What the exercise asks ::
Give back only the lines in the records below from the one with "let tag := field m.body 12 4" to the one with "let answer := fun", both inclusive, word for word.

··· Records supplied ···

/-- Firmware update and settings (R558–R564): staged bytes fill a chunk whose last word stores it in the slot that is
not running; a commit is an order; discarding gives up the staging; settings are saved in Service only where every
check passes; an activation runs the new image; a trial whose path stayed open for 60 s is confirmed. The model's own
choices in it: log entries 11, 46, 52, 62 and 77. -/
def Obligations.UpdateCommandsTakeEffect : Prop :=
  (∀ (path : Path) (v : Word) (slot : Nat) (s : State), s.admits path A.updData → s.regsWf →
    s.getF F.updStatusOwner ≠ 1 → s.onF F.updStatusBusy = false → s.upd.commit = none → s.stagingSlot = some slot →
    Sparse.wf (fun _ => false) s.upd.valid = true →
    (s.upd.chunk.length < 4092 → Completes (.updData path v) s fun t =>
      t.upd.chunk = s.upd.chunk ++ leBytes 4 v.toNat ∧ t.getF F.updStatusOwner = 2 ∧ t.upd.lastStage = s.fab.timecode
      ∧ t = { s with regs := t.regs, upd := t.upd })
    ∧ (s.upd.chunk.length = 4092 → Completes (.updData path v) s fun t =>
      t.upd.chunk = [] ∧ t.getF F.updOffsetChunk = (s.getF F.updOffsetChunk + 1) % 512
      ∧ sparseGet (fun _ => false) t.upd.valid slot = false ∧ t = { s with regs := t.regs, nvs := t.nvs, upd := t.upd })) ∧
  (∀ (path : Path) (v : Word) (s : State), s.admits path A.updCtrl → s.regsWf → s.onF F.updStatusBusy = false →
    (F.updCtrlAction.get v = 2 → s.orderBarred (fun _ => true) = false → Completes (.updCommit path v) s fun t =>
      t.onF F.updStatusBusy = true
      ∧ (∃ o ∈ t.pwr.window, o.op = .firmware 2 (F.updCtrlSlot.get v) ∧ o.targets = [.firmware])
      ∧ t = { s with regs := t.regs, host := t.host, pwr := t.pwr })
    ∧ (Completes (.updDiscard path v) s fun t => t.getF F.updStatusOwner = 0 ∧ t.upd.chunk = []
      ∧ t.getF F.updStatusResult = 0
      ∧ (∀ slot, s.stagingSlot = some slot → Sparse.wf (fun _ => false) s.upd.valid = true →
          sparseGet (fun _ => false) t.upd.valid slot = false)
      ∧ t = { s with regs := t.regs, upd := t.upd })
    ∧ (s.inMode .service = false → Completes (.settingsSave path v) s fun t =>
      t.getF F.updStatusResult = updNotAllowed ∧ t = { s with regs := t.regs })
    ∧ (∀ items, s.inMode .service = true → settingsItems (field s.stagedSettings 0x0C 2) (s.stagedSettings.drop 32) = some items →
        settingsValid s.stagedSettings = true → settingsItemsOk s.stagedSettings = true →
        Completes (.settingsSave path v) s fun t => t.getF F.updStatusResult = 0
        ∧ t = { s with regs := t.regs, nvs := t.nvs, upd := t.upd })) ∧
  (∀ (path : Path) (v : Word) (s : State), s.admits path A.updSetData → s.regsWf →
    Sparse.wf (fun _ => (0 : Byte)) s.upd.stage = true →
    Completes (.setDataAccess path (some v)) s fun t =>
      let w := s.getF F.updSetOffsetWord
      (List.range 4).map (fun i => sparseGet (fun _ => 0) t.upd.stage (4 * w + i)) = leBytes 4 v.toNat
      ∧ t.getF F.updSetOffsetWord = (w + 1) % 0x4000
      ∧ t = { s with regs := t.regs, upd := { s.upd with stage := t.upd.stage } }) ∧
  (∀ s : State, s.getF F.updStatusOwner ≠ 0 → s.since s.upd.lastStage 600000000000 = true → s.regsWf →
    Completes .stagingOwnerTimeout s fun t => t.getF F.updStatusOwner = 0
      ∧ t = { s with regs := t.regs, upd := { s.upd with chunk := [] } }) ∧
  (∀ (c : Commit) (s : State), s.upd.commit = some c → c.key = none → s.regsWf → c.slot < 2 →
    Completes .firmwareActivation s fun t => t.getF F.updSlotsActive = c.slot ∧ t.upd.runningImage = s.slotImage c.slot
      ∧ t.upd.commit = none ∧ t.host.fwHold = false ∧ t.onF F.updStatusBusy = false ∧ t.getF F.updStatusResult = 0
      ∧ t = { s with regs := t.regs, host := t.host, ftl := t.ftl, eng := t.eng, nvs := t.nvs, upd := t.upd }) ∧
  (∀ (a : Nat) (s : State), s.pwr.openedAt = some a → s.nvs.trial = true → s.pwr.pathOpen = true →
    s.since a 60000000000 = true → s.getF F.updSlotsActive = s.nvs.bootNext → s.regsWf →
    Completes .trialConfirm s fun t => t.nvs.trial = false ∧ t.nvs.bootNext = s.nvs.bootNext ∧ t.onF F.updSlotsTrial = false
      ∧ t = { s with regs := t.regs, nvs := t.nvs })

/-! ## The continuity pair (chapter 14) -/

/-- Messages of the partner (R480, R481, R485–R489, R491, R498, R500–R502): received bytes are opened in SEC and D
cells under the session key, and wait until they have them; a message counts once, in order and under its tag, and
anything else takes the link down; a mirrored change is applied on a double that does not hold, or waits as an order;
an ACK frees what it acknowledges; a REFUSE makes the extents dirty; a higher epoch is adopted; a read for the partner
is answered with its data. The model's own choices in it: log entries 1, 9, 10, 32, 35, 89, 92, 93, 161, 173 and 184.
-/
def Obligations.PairMessagesTakeEffect : Prop :=
  let got := fun (s : State) (w : List Byte) (m : LinkMsg) => ((s.opened w).setF F.cntPeerEpochEpoch m.epoch).modCnt fun c =>
    { c with msgRx := c.msgRx + 1, ackNow := c.ackNow || m.ackNow }
  let valid := fun (s : State) (w : List Byte) (m : LinkMsg) (type : Nat) => s.Opens w m ∧ m.magic = 0x434D
    ∧ m.type = type ∧ m.version = s.getF F.cntNegotiatedVersion ∧ m.seq = s.cnt.msgRx ∧ m.epoch = s.cnt.epoch
  let fresh := fun (s : State) (w : List Byte) (m : LinkMsg) (type : Nat) =>
    valid s w m type ∧ s.role = roleDouble ∧ s.cnt.hold = false
  (∀ (w : List Byte) (s : State), s.cnt.proven = true → s.canDraw (s.recvNeeds w) = false →
    exec (.ack w) s = .next (s.postCells (s.recvNeeds w))
    ∧ exec (.mirrorWrite w false) s = .next (s.postCells (s.recvNeeds w))) ∧
  (∀ (w : List Byte) (s : State), s.cnt.proven = true → s.canDraw (s.recvNeeds w) = true → s.openMsg w = none →
    exec (.ack w) s = .next ((s.opened w).setF F.cntStatusAuthFail 1).linkDown
    ∧ exec (.mirrorWrite w false) s = .next ((s.opened w).setF F.cntStatusAuthFail 1).linkDown) ∧
  (∀ (w : List Byte) (m : LinkMsg) (s : State), s.Opens w m → m.seq ≠ s.cnt.msgRx →
    exec (.ack w) s = .next (s.opened w).linkDown ∧ exec (.mirrorWrite w false) s = .next (s.opened w).linkDown) ∧
  (∀ (w : List Byte) (m : LinkMsg) (s : State), s.cnt.waiting = [] →
    let applied := fun (i : Instr) (type : Nat) => fresh s w m type → exec i s = .next ((got s w m).applyMsg m false)
    applied (.mirrorWrite w false) msgWrite ∧ applied (.takeCommit w) msgTakeCommit
    ∧ applied (.slateMessage w) msgSlate ∧ applied (.resyncData w) msgResyncData ∧ applied (.resyncDone w) msgResyncDone
    ∧ (field m.body 0 4 < 4 → applied (.mapDelta w) msgMapDelta)
    ∧ (field m.body 0 1 = 5 → applied (.config w) msgConfig)
    ∧ (fresh s w m msgWrite → Completes (.mirrorWrite w true) s fun t => t.cnt.heldWrites = s.cnt.heldWrites ++ [m]
        ∧ t.ftl = s.ftl ∧ t.ns m.nsid = s.ns m.nsid)) ∧
  (∀ (w : List Byte) (m : LinkMsg) (s : State),
    let ordered := fun (i : Instr) (type : Nat) (mgmt : Bool) (targets : List Target) =>
      fresh s w m type → exec i s = .next ((got s w m).waitOrder m mgmt targets)
    (4 ≤ field m.body 0 4 → ordered (.mapDelta w) msgMapDelta false [.ns m.nsid])
    ∧ (field m.body 0 1 = 1 → ordered (.config w) msgConfig false [.inst m.tenant])
    ∧ (field m.body 0 1 = 2 → ordered (.config w) msgConfig false [.ns (field (m.body.drop 8) 0 4)])
    ∧ ordered (.keyMessage w) msgKey true (.slot (field m.body 0 4) :: (s.boundNs (field m.body 0 4)).map .ns)) ∧
  (∀ (w : List Byte) (m : LinkMsg) (s : State), valid s w m msgAck → s.cnt.resync = none → s.cnt.order = none →
    Completes (.ack w) s fun t => t.cnt.out = s.cnt.out.filter (fun o => decide (field m.body 0 8 < o.seq))
      ∧ t.cnt.ackAt = s.fab.timecode ∧ t.cnt.msgRx = s.cnt.msgRx + 1
      ∧ t = { s with regs := t.regs, host := t.host, cnt := t.cnt, slt := t.slt, sec := t.sec, freeCtr := t.freeCtr }) ∧
  (∀ (w : List Byte) (m : LinkMsg) (o : OutMsg) (s : State), valid s w m msgRefuse → s.cnt.out = [o] →
    o.seq = field m.body 0 8 → o.type = msgSlate → s.regsWf →
    Completes (.refuse w) s fun t => t.cnt.out = [] ∧ t.onF F.cntStatusPeerReject = true
      ∧ t = { s with regs := t.regs, ftl := t.ftl, cnt := t.cnt, mgt := t.mgt, slt := t.slt, sec := t.sec,
                     freeCtr := t.freeCtr }) ∧
  (∀ (w : List Byte) (m : LinkMsg) (s : State), s.Opens w m → m.magic = 0x434D → m.type = msgEpoch →
    m.version = s.getF F.cntNegotiatedVersion → m.seq = s.cnt.msgRx →
    (field m.body 0 4 ≤ s.cnt.epoch → m.epoch = s.cnt.epoch → exec (.epochMessage w) s = .next (got s w m))
    ∧ (s.cnt.epoch < field m.body 0 4 → s.cnt.epoch ≤ m.epoch → bit (field m.body 4 4) 0 = false →
      exec (.epochMessage w) s = .next (((got s w m).adoptEpoch (field m.body 0 4)).settlePair rolePrincipal))
    ∧ (s.cnt.epoch < field m.body 0 4 → s.cnt.epoch ≤ m.epoch → bit (field m.body 4 4) 0 = true → s.anyDirty = false →
      exec (.epochMessage w) s = .next ((got s w m).setEpoch (field m.body 0 4)).becomePrincipal)) ∧
  (∀ (w : List Byte) (m : LinkMsg) (s : State), valid s w m msgDirty → m.body.length = 8 → s.role = rolePrincipal →
    s.mirrorUp = true →
    exec (.dirty w) s = .next ((got s w m).modCnt fun c =>
      { c with peerDirty := c.peerDirty ++ [(field m.body 0 4, field m.body 4 4)] }).startResync) ∧
  (∀ (w : List Byte) (m : LinkMsg) (s : State), fresh s w m msgReadReq →
    let lba := field m.body 0 8
    let count := field m.body 8 4
    let tag := field m.body 12 4
    let units := (List.range (s.unitRun m.nsid lba count).2).map ((s.unitRun m.nsid lba count).1 + ·)
    let answer := fun (data : List Byte) (status : Nat) => Completes (.readReq w) s fun t =>
      t = (got s w m).sendMsg msgReadData m.nsid m.tenant m.gen (leBytes 4 tag ++ leBytes 4 status ++ data) none 0
    (s.ns m.nsid = none → answer [] (State.statusWord 0 0x0B))
    ∧ (∀ n, s.ns m.nsid = some n → n.size < lba + count → answer [] (State.statusWord 0 0x80))
    ∧ (∀ n, s.ns m.nsid = some n → lba + count ≤ n.size → s.keyDenied m.nsid = none → s.noErrors →
        (∀ u ∈ units, (s.wbFind m.nsid u).isSome = true ∨ s.unitEmpty m.nsid u = true) → s.cnt.serving = [] →
        s.ftl.reads = [] → answer (s.readBlocks m.nsid lba count) 0)
    ∧ (∀ n u b v, s.ns m.nsid = some n → lba + count ≤ n.size → s.keyDenied m.nsid = none → s.noErrors → units = [u] →
        s.wbFind m.nsid u = none → s.unitEmpty m.nsid u = false → s.unitBand m.nsid u = some (b, v) →
        s.bandGone b = false → s.ftl.reads = [] → (∀ x ∈ s.cnt.serving, x.tag ≠ tag) →
        Completes (.readReq w) s fun t => (∃ x, t.cnt.serving = s.cnt.serving ++ [x] ∧ x.tag = tag ∧ x.nsid = m.nsid
            ∧ x.lba = lba ∧ x.count = count) ∧ t.cnt.unsent = s.cnt.unsent
          ∧ (∃ y, t.ftl.reads = [y] ∧ y.reader = .pair tag ∧ y.unit = u ∧ y.band = some (b, v) ∧ y.lost = false))) ∧
  (∀ (w : List Byte) (m : LinkMsg) (r : PairRead) (s : State), valid s w m msgReadData → s.cnt.reads = [r] →
    r.tag = field m.body 0 4 → field m.body 4 4 = 0 → s.isStale (State.fnInst r.key.fn) r.gen = false →
    s.ctxsOf r.key = [] →
    exec (.readData w) s = .next (((got s w m).modCnt fun c => { c with reads := [] }).endCmd r.key 0 0 0 0 (m.body.drop 8)))
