@[simp] theorem drew_regs : (s.drew).regs = s.regs := rfl
@[simp] theorem drew_fab : (s.drew).fab = s.fab := rfl
@[simp] theorem drew_slt : (s.drew).slt = s.slt := rfl
@[simp] theorem drew_host : (s.drew).host = s.host := rfl
@[simp] theorem drew_ten : (s.drew).ten = s.ten := rfl
@[simp] theorem drew_fch : (s.drew).fch = s.fch := rfl
@[simp] theorem drew_ftl : (s.drew).ftl = s.ftl := rfl
@[simp] theorem drew_dch : (s.drew).dch = s.dch := rfl
@[simp] theorem drew_srv : (s.drew).srv = s.srv := rfl
@[simp] theorem drew_eng : (s.drew).eng = s.eng := rfl
@[simp] theorem drew_tsk : (s.drew).tsk = s.tsk := rfl
@[simp] theorem drew_pmx : (s.drew).pmx = s.pmx := rfl
@[simp] theorem drew_cmp : (s.drew).cmp = s.cmp := rfl
@[simp] theorem drew_sec : (s.drew).sec = s.sec := rfl
@[simp] theorem drew_mem : (s.drew).mem = s.mem := rfl
@[simp] theorem drew_cnt : (s.drew).cnt = s.cnt := rfl
@[simp] theorem drew_mgt : (s.drew).mgt = s.mgt := rfl
@[simp] theorem drew_nvs : (s.drew).nvs = s.nvs := rfl
@[simp] theorem drew_upd : (s.drew).upd = s.upd := rfl
@[simp] theorem drew_pwr : (s.drew).pwr = s.pwr := rfl
@[simp] theorem drew_pending : (s.drew).pending = s.pending := rfl
@[simp] theorem drew_reg (a : Nat) : (s.drew).reg a = s.reg a := rfl
@[simp] theorem drew_getF (f : Field) : (s.drew).getF f = s.getF f := rfl
@[simp] theorem drew_tick : (s.drew).tick = s.tick := rfl

@[simp] theorem setTenant_regs (n : Nat) (x : Tenant) : (s.setTenant n x).regs = s.regs := rfl
@[simp] theorem setTenant_fab (n : Nat) (x : Tenant) : (s.setTenant n x).fab = s.fab := rfl
@[simp] theorem setTenant_slt (n : Nat) (x : Tenant) : (s.setTenant n x).slt = s.slt := rfl
@[simp] theorem setTenant_host (n : Nat) (x : Tenant) : (s.setTenant n x).host = s.host := rfl
@[simp] theorem setTenant_fch (n : Nat) (x : Tenant) : (s.setTenant n x).fch = s.fch := rfl
@[simp] theorem setTenant_ftl (n : Nat) (x : Tenant) : (s.setTenant n x).ftl = s.ftl := rfl
@[simp] theorem setTenant_dch (n : Nat) (x : Tenant) : (s.setTenant n x).dch = s.dch := rfl
@[simp] theorem setTenant_srv (n : Nat) (x : Tenant) : (s.setTenant n x).srv = s.srv := rfl
@[simp] theorem setTenant_eng (n : Nat) (x : Tenant) : (s.setTenant n x).eng = s.eng := rfl
@[simp] theorem setTenant_tsk (n : Nat) (x : Tenant) : (s.setTenant n x).tsk = s.tsk := rfl
@[simp] theorem setTenant_pmx (n : Nat) (x : Tenant) : (s.setTenant n x).pmx = s.pmx := rfl
@[simp] theorem setTenant_cmp (n : Nat) (x : Tenant) : (s.setTenant n x).cmp = s.cmp := rfl
@[simp] theorem setTenant_sec (n : Nat) (x : Tenant) : (s.setTenant n x).sec = s.sec := rfl
@[simp] theorem setTenant_mem (n : Nat) (x : Tenant) : (s.setTenant n x).mem = s.mem := rfl
@[simp] theorem setTenant_cnt (n : Nat) (x : Tenant) : (s.setTenant n x).cnt = s.cnt := rfl
@[simp] theorem setTenant_mgt (n : Nat) (x : Tenant) : (s.setTenant n x).mgt = s.mgt := rfl
@[simp] theorem setTenant_nvs (n : Nat) (x : Tenant) : (s.setTenant n x).nvs = s.nvs := rfl
@[simp] theorem setTenant_upd (n : Nat) (x : Tenant) : (s.setTenant n x).upd = s.upd := rfl
@[simp] theorem setTenant_pwr (n : Nat) (x : Tenant) : (s.setTenant n x).pwr = s.pwr := rfl
@[simp] theorem setTenant_freeCtr (n : Nat) (x : Tenant) : (s.setTenant n x).freeCtr = s.freeCtr := rfl
@[simp] theorem setTenant_pending (n : Nat) (x : Tenant) : (s.setTenant n x).pending = s.pending := rfl
@[simp] theorem setTenant_reg (n : Nat) (x : Tenant) (a : Nat) : (s.setTenant n x).reg a = s.reg a := rfl
@[simp] theorem setTenant_getF (n : Nat) (x : Tenant) (f : Field) : (s.setTenant n x).getF f = s.getF f := rfl
@[simp] theorem setTenant_tick (n : Nat) (x : Tenant) : (s.setTenant n x).tick = s.tick := rfl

···

Reply to the exercise ::
    let tag := field m.body 12 4
    let units := (List.range (s.unitRun m.nsid lba count).2).map ((s.unitRun m.nsid lba count).1 + ·)
    let answer := fun (data : List Byte) (status : Nat) => Completes (.readReq w) s fun t =>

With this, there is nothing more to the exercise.